[ASSIGNED TASK]
Repeat the stretch of entries below from the line with "-- ==== Sys2Proof/Machine/Dispatch.lean" through the line with "Sys2Proof.Machine.execWrMsgPush data s". Include both ends and add nothing.

(Stored items from a collection)
┄┄┄┄┄┄

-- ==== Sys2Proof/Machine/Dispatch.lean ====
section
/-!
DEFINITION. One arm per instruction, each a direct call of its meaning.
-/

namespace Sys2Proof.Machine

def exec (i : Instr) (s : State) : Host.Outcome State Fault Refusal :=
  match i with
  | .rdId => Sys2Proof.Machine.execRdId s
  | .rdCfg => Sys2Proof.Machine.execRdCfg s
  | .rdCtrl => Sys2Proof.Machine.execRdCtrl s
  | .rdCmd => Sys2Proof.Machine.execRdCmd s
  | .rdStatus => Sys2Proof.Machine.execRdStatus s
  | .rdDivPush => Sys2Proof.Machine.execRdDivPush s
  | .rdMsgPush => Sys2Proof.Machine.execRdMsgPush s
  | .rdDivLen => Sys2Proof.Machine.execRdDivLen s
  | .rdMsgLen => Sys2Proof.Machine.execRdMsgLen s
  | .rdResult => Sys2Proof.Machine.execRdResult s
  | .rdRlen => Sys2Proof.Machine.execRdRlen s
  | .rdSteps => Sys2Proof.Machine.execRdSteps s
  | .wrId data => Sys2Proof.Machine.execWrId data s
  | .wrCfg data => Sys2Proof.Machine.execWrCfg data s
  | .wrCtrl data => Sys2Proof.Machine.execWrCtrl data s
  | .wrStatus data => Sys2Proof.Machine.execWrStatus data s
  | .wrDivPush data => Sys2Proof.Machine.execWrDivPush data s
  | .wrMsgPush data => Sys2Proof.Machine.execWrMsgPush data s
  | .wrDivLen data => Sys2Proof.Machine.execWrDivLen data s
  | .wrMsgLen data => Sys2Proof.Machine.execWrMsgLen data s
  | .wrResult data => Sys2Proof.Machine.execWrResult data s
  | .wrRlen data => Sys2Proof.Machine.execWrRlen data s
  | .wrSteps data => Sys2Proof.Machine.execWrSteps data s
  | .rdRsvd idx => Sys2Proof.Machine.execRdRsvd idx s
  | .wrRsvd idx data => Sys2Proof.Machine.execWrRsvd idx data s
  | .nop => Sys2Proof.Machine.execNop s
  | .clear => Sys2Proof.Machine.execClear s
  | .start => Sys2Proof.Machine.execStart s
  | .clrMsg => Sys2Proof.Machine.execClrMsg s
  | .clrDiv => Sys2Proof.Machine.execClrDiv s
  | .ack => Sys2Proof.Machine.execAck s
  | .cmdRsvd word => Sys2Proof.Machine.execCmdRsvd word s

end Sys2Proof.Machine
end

┄┄┄┄┄┄

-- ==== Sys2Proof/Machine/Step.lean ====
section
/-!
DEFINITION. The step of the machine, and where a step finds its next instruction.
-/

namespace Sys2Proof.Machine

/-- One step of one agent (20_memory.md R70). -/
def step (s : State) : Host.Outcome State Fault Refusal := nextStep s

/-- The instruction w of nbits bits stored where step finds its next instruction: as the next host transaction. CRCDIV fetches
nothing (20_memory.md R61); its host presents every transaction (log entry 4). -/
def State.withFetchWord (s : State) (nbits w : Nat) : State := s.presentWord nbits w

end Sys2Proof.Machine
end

┄┄┄┄┄┄

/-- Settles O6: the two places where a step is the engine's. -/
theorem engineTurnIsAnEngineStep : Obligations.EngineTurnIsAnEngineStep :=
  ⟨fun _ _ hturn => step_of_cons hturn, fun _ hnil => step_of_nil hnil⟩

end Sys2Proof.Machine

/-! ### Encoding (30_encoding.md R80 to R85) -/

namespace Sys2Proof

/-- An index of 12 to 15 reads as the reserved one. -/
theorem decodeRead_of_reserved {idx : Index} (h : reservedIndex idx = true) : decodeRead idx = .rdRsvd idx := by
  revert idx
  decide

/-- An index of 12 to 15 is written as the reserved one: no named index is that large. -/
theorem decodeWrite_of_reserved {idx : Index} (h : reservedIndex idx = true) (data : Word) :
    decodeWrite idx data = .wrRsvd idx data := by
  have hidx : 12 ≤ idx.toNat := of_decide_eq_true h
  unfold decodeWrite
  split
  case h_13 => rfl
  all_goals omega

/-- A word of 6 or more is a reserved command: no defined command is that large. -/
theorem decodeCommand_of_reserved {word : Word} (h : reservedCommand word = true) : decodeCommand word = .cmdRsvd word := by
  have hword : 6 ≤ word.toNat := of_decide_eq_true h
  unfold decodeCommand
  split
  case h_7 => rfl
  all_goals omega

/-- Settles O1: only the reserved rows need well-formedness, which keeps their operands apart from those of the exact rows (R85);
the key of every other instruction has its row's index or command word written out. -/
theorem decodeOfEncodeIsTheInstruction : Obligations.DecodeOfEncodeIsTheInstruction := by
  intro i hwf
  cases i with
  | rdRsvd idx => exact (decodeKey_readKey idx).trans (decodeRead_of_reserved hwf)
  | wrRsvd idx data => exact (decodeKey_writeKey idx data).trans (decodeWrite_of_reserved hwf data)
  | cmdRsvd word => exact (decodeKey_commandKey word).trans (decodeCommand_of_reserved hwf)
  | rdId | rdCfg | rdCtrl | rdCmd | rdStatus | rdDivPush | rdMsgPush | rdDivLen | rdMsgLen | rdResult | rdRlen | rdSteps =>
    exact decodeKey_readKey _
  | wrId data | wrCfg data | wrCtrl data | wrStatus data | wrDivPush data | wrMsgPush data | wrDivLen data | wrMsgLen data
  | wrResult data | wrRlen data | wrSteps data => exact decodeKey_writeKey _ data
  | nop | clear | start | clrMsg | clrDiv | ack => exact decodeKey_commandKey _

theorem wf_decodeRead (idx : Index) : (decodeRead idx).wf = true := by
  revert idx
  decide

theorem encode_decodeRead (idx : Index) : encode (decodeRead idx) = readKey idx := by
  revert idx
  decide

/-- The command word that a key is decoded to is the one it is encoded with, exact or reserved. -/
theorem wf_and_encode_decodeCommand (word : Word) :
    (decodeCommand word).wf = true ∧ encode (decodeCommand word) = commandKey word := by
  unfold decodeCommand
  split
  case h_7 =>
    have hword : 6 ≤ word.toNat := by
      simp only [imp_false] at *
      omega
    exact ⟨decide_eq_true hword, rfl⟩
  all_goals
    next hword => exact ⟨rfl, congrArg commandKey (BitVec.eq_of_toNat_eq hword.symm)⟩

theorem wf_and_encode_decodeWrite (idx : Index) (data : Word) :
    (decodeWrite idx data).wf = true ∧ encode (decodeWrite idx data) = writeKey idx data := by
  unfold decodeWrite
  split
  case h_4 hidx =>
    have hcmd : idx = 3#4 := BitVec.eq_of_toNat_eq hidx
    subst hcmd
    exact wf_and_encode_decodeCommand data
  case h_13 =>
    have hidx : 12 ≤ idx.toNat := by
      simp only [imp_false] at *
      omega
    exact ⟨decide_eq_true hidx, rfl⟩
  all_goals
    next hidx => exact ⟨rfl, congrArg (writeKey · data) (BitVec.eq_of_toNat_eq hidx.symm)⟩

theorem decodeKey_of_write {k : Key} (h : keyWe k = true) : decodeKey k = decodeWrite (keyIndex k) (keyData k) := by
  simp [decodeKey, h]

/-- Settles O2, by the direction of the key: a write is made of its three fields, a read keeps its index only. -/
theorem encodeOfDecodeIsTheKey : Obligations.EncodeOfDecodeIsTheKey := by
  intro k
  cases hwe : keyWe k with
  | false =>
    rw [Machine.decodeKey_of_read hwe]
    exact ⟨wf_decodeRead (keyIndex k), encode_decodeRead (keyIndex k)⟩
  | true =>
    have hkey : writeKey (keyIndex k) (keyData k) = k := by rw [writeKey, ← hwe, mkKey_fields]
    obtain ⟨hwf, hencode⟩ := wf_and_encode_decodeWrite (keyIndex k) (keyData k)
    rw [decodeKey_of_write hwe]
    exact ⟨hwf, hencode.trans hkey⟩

┄┄┄┄┄┄

[EXERCISE RESULT]
-- ==== Sys2Proof/Machine/Dispatch.lean ====
section
/-!
DEFINITION. One arm per instruction, each a direct call of its meaning.
-/

namespace Sys2Proof.Machine

def exec (i : Instr) (s : State) : Host.Outcome State Fault Refusal :=
  match i with
  | .rdId => Sys2Proof.Machine.execRdId s
  | .rdCfg => Sys2Proof.Machine.execRdCfg s
  | .rdCtrl => Sys2Proof.Machine.execRdCtrl s
  | .rdCmd => Sys2Proof.Machine.execRdCmd s
  | .rdStatus => Sys2Proof.Machine.execRdStatus s
  | .rdDivPush => Sys2Proof.Machine.execRdDivPush s
  | .rdMsgPush => Sys2Proof.Machine.execRdMsgPush s
  | .rdDivLen => Sys2Proof.Machine.execRdDivLen s
  | .rdMsgLen => Sys2Proof.Machine.execRdMsgLen s
  | .rdResult => Sys2Proof.Machine.execRdResult s
  | .rdRlen => Sys2Proof.Machine.execRdRlen s
  | .rdSteps => Sys2Proof.Machine.execRdSteps s
  | .wrId data => Sys2Proof.Machine.execWrId data s
  | .wrCfg data => Sys2Proof.Machine.execWrCfg data s
  | .wrCtrl data => Sys2Proof.Machine.execWrCtrl data s
  | .wrStatus data => Sys2Proof.Machine.execWrStatus data s
  | .wrDivPush data => Sys2Proof.Machine.execWrDivPush data s
  | .wrMsgPush data => Sys2Proof.Machine.execWrMsgPush data s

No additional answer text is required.